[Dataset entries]
- - -
-- ==== Sys2Proof/Machine/CommandEngine.lean ====
section
/-! DEFINITION. The commands of the command engine (chapter 3), with the admin commands that chapters 4, 5 and 15 describe. -/
namespace Sys2Proof.Machine

/-! ### I/O commands -/

/-- A lane may fetch from this context now (R96, R102), an entry given. -/
def Block.mayFetch (b : Block) (qc : Nat) : Bool :=
  let q := b.qc qc
  qSqEn q && (qType q == 2 || qType q == 4) && qState q == 1 && !b.fetchStop && !b.resetting (qTenant q) && b.laneUp (qLane q) && !b.ce.stalled
    && (qInflMax q == 0 || decide (b.srcInflight (.queue qc) < qInflMax q))
    && decide (b.tenInflight (qTenant q) < b.rdF (pgCeT (qTenant q) + 0x104) 0 16)
/-- The slot of a command that comes with no entry waiting is submitted with it. -/
def Block.submit (b : Block) (qc : Nat) : Block := b.qcF qc 160 175 ((qSqTail (b.qc qc) + 1) % (qSqSize (b.qc qc) + 1))
/-- A queue's next entry is this command: of an NVMe/TCP queue the first waiting capsule, with the status it may end with. A queue with no
entry waiting has this one submitted (DESIGN CHOICE, log entry 59). -/
def Block.takeEntry (b : Block) (qc : Nat) (e : Sqe) : Option (Option Stat × Block) :=
  if qIsTcp (b.qc qc) then
    match b.fp.capsules.find? (fun c => c.1 == qc) with
    | some c => if c.2.1 = e then some (c.2.2, b.onFp (fun f => { f with capsules := f.capsules.erase c })) else none
    | none => some (none, b.submit qc)
  else some (none, if qSqHead (b.qc qc) = qSqTail (b.qc qc) then b.submit qc else b)
/-- A command of one opcode is fetched through its queue's lane, and sequenced if nothing is before it (R99, R103, R104, R114). -/
def Block.fetchCmd (b : Block) (qc : Nat) (e : Sqe) : Block :=
  if !b.mayFetch qc then b
  else match b.takeEntry qc e with
    | none => b
    | some (ended, b) =>
      let b := b.passLane qc e ended
      match b.ce.lanes.getLast? with
      | some f => b.seqIf f
      | none => b
/-- An I/O command of one opcode. -/
def Block.ioCommand (b : Block) (opc : BitVec 8) (qc : Nat) (e : Sqe) : Block := b.fetchCmd qc { e with opc := opc, prog := none }
/-- A command of a compute or memory namespace. -/
def Block.progCommand (b : Block) (qc : BitVec 14) (cid : BitVec 16) (p : ProgOp) : Block :=
  b.fetchCmd qc.toNat { opc := 0, fuse := 0, cid := cid, nsid := 0, slba := 0, count := 0, deac := false, ord := false, ranges := [], buf := (0, 0),
                        data := none, ptrs := [], mptr := false, pi := 0, prog := some p, posted := true }
/-- A Flush all of whose covered writes are durable or ended completes (R129). -/
def Block.flushEnds (b : Block) (seq : Nat) (posted : Bool) : Block :=
  match b.cmd seq with
  | none => b
  | some c =>
    if decide (c.op = .flush) && c.started && c.covers.all (fun w => (b.cmd w).isNone) then (b.complete seq stOk posted).lostWith c posted else b
/-- SEQUENCER_RESUME: the stalled sequencer proceeds once there is room (R114). -/
def Block.resume (b : Block) : Block :=
  match b.nextFetched with
  | some f => if b.ce.stalled && b.collRoom (b.entriesOf f) then b.seqAssign else b
  | none => b

/-! ### Admin commands -/

/-- An admin command reaches firmware: already fetched, or fetched now (R101, R137). -/
def Block.adminRow (b : Block) (qc : Nat) (cid : BitVec 16) (f : Block → Block) : Block :=
  if !b.isAdminQc qc then b
  else if b.ce.admin.any (fun a => a.1 == qc && a.2.1 == cid.toNat) then f b
  else if qState (b.qc qc) ≠ 1 ∨ b.fetchStop then b
  else
    let b := b.onIf (qSqHead (b.qc qc) != qSqTail (b.qc qc)) (fun b => b.advanceHead qc)
    f (b.onCe (fun e => { e with admin := e.admin ++ [(qc, cid.toNat, true)] }))

/-- An Abort may end a command in this state (R127). -/
def CmdState.abortable : CmdState → Bool
  | .writeDurable | .readSending => false
  | _ => true
/-- An Abort may end this command: one that has not ended. -/
def Cmd.abortable (c : Cmd) : Bool := !c.fin && c.st.abortable
/-- Command Abort Requested. -/
def stAborted : Stat := statU 0 0x07
/-- ABORT: the command named ends as R127 gives; DW0 bit 0 says that it was not aborted (R132). -/
def Block.abortCmd (b : Block) (qc : Nat) (cid : BitVec 16) (sqid target : Nat) : Block :=
  let no := fun (b : Block) => b.admDone qc cid 1 stOk
  match b.sqOf (qCntlid (b.qc qc)) sqid with
  | none => no b
  | some i => match b.ce.cmds.find? (fun c => decide (c.src = .queue i) && c.cid == target) with
    | some c =>
      if !c.abortable then no b
      else (match c.op with
        | .program => b.abortProgram c.seq
        | _ => b.complete c.seq stAborted).admDone qc cid 0 stOk
    | none => match b.ce.lanes.find? (fun f => decide (f.src = .queue i) && f.sqe.cid.toNat == target) with
      | some f => (b.onCe (fun e => { e with
          lanes := e.lanes.map (fun g => if g = f then { g with ended := some stAborted } else g) })).admDone qc cid 0 stOk
      | none => no b

/-- The I/O queue of a controller that CDW11 [15:0] names. -/
def Block.ioQueueOf (b : Block) (qc : Nat) (w : W32) : Option Nat :=
  (b.sqOf (qCntlid (b.qc qc)) (fld w 0 15)).bind (fun i => if qIsAdmin (b.qc i) then none else some i)
/-- Set Features 0xC0 (R116). -/
def Block.setOrdered (b : Block) (qc : Nat) (cid : BitVec 16) (w : W32) : Block :=
  match b.ioQueueOf qc w with
  | some i => (b.qcF i 10 10 (fld w 16 16)).admDone qc cid 0 stOk
  | none => b.admDone qc cid 0 (statU 0 0x02)
/-- Get Features 0xC0 (R116). -/
def Block.getOrdered (b : Block) (qc : Nat) (cid : BitVec 16) (w : W32) : Block :=
  match b.ioQueueOf qc w with
  | some i => b.admDone qc cid (BitVec.ofNat 32 (fld w 0 15 + (if qOrdered (b.qc i) then 65536 else 0))) stOk
  | none => b.admDone qc cid 0 (statU 0 0x02)
/-- Set Features 0xC1 (R106). -/
def Block.setReport (b : Block) (qc : Nat) (cid : BitVec 16) (w : W32) : Block :=
  let k := qCntlid (b.qc qc)
  (b.each (b.qcsWhere (fun q => qSqEn q && !qIsAdmin q && qCntlid q == k)) (fun b i => b.qcF i 432 432 (fld w 0 0))).admDone qc cid 0 stOk
/-- A feature of the controller of an admin queue is set. -/
def Block.setFeature (b : Block) (qc : Nat) (cid : BitVec 16) (f : Ctlr → Ctlr) : Block :=
  (b.modCtlr (qCntlid (b.qc qc)) f).admDone qc cid 0 stOk
/-- Set Features 0x09 (R168): coalescing of one vector is disabled or enabled. -/
def Block.setVector (b : Block) (qc : Nat) (cid : BitVec 16) (w : W32) : Block :=
  b.setFeature qc cid (fun c => { c with
    noCoal := c.noCoal.filter (fun v => v != fld w 0 15) ++ (if w.getLsbD 16 then [fld w 0 15] else []) })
- - -
#### [Exercise instructions]
Lines to set down from above: the line with "Admin commands -/", the line with "16)).admDone qc cid 0 stOk", and every line between, each exactly as written.

#### [Exercise response]
/-! ### Admin commands -/

/-- An admin command reaches firmware: already fetched, or fetched now (R101, R137). -/
def Block.adminRow (b : Block) (qc : Nat) (cid : BitVec 16) (f : Block → Block) : Block :=
  if !b.isAdminQc qc then b
  else if b.ce.admin.any (fun a => a.1 == qc && a.2.1 == cid.toNat) then f b
  else if qState (b.qc qc) ≠ 1 ∨ b.fetchStop then b
  else
    let b := b.onIf (qSqHead (b.qc qc) != qSqTail (b.qc qc)) (fun b => b.advanceHead qc)
    f (b.onCe (fun e => { e with admin := e.admin ++ [(qc, cid.toNat, true)] }))

/-- An Abort may end a command in this state (R127). -/
def CmdState.abortable : CmdState → Bool
  | .writeDurable | .readSending => false
  | _ => true
/-- An Abort may end this command: one that has not ended. -/
def Cmd.abortable (c : Cmd) : Bool := !c.fin && c.st.abortable
/-- Command Abort Requested. -/
def stAborted : Stat := statU 0 0x07
/-- ABORT: the command named ends as R127 gives; DW0 bit 0 says that it was not aborted (R132). -/
def Block.abortCmd (b : Block) (qc : Nat) (cid : BitVec 16) (sqid target : Nat) : Block :=
  let no := fun (b : Block) => b.admDone qc cid 1 stOk
  match b.sqOf (qCntlid (b.qc qc)) sqid with
  | none => no b
  | some i => match b.ce.cmds.find? (fun c => decide (c.src = .queue i) && c.cid == target) with
    | some c =>
      if !c.abortable then no b
      else (match c.op with
        | .program => b.abortProgram c.seq
        | _ => b.complete c.seq stAborted).admDone qc cid 0 stOk
    | none => match b.ce.lanes.find? (fun f => decide (f.src = .queue i) && f.sqe.cid.toNat == target) with
      | some f => (b.onCe (fun e => { e with
          lanes := e.lanes.map (fun g => if g = f then { g with ended := some stAborted } else g) })).admDone qc cid 0 stOk
      | none => no b

/-- The I/O queue of a controller that CDW11 [15:0] names. -/
def Block.ioQueueOf (b : Block) (qc : Nat) (w : W32) : Option Nat :=
  (b.sqOf (qCntlid (b.qc qc)) (fld w 0 15)).bind (fun i => if qIsAdmin (b.qc i) then none else some i)
/-- Set Features 0xC0 (R116). -/
def Block.setOrdered (b : Block) (qc : Nat) (cid : BitVec 16) (w : W32) : Block :=
  match b.ioQueueOf qc w with
  | some i => (b.qcF i 10 10 (fld w 16 16)).admDone qc cid 0 stOk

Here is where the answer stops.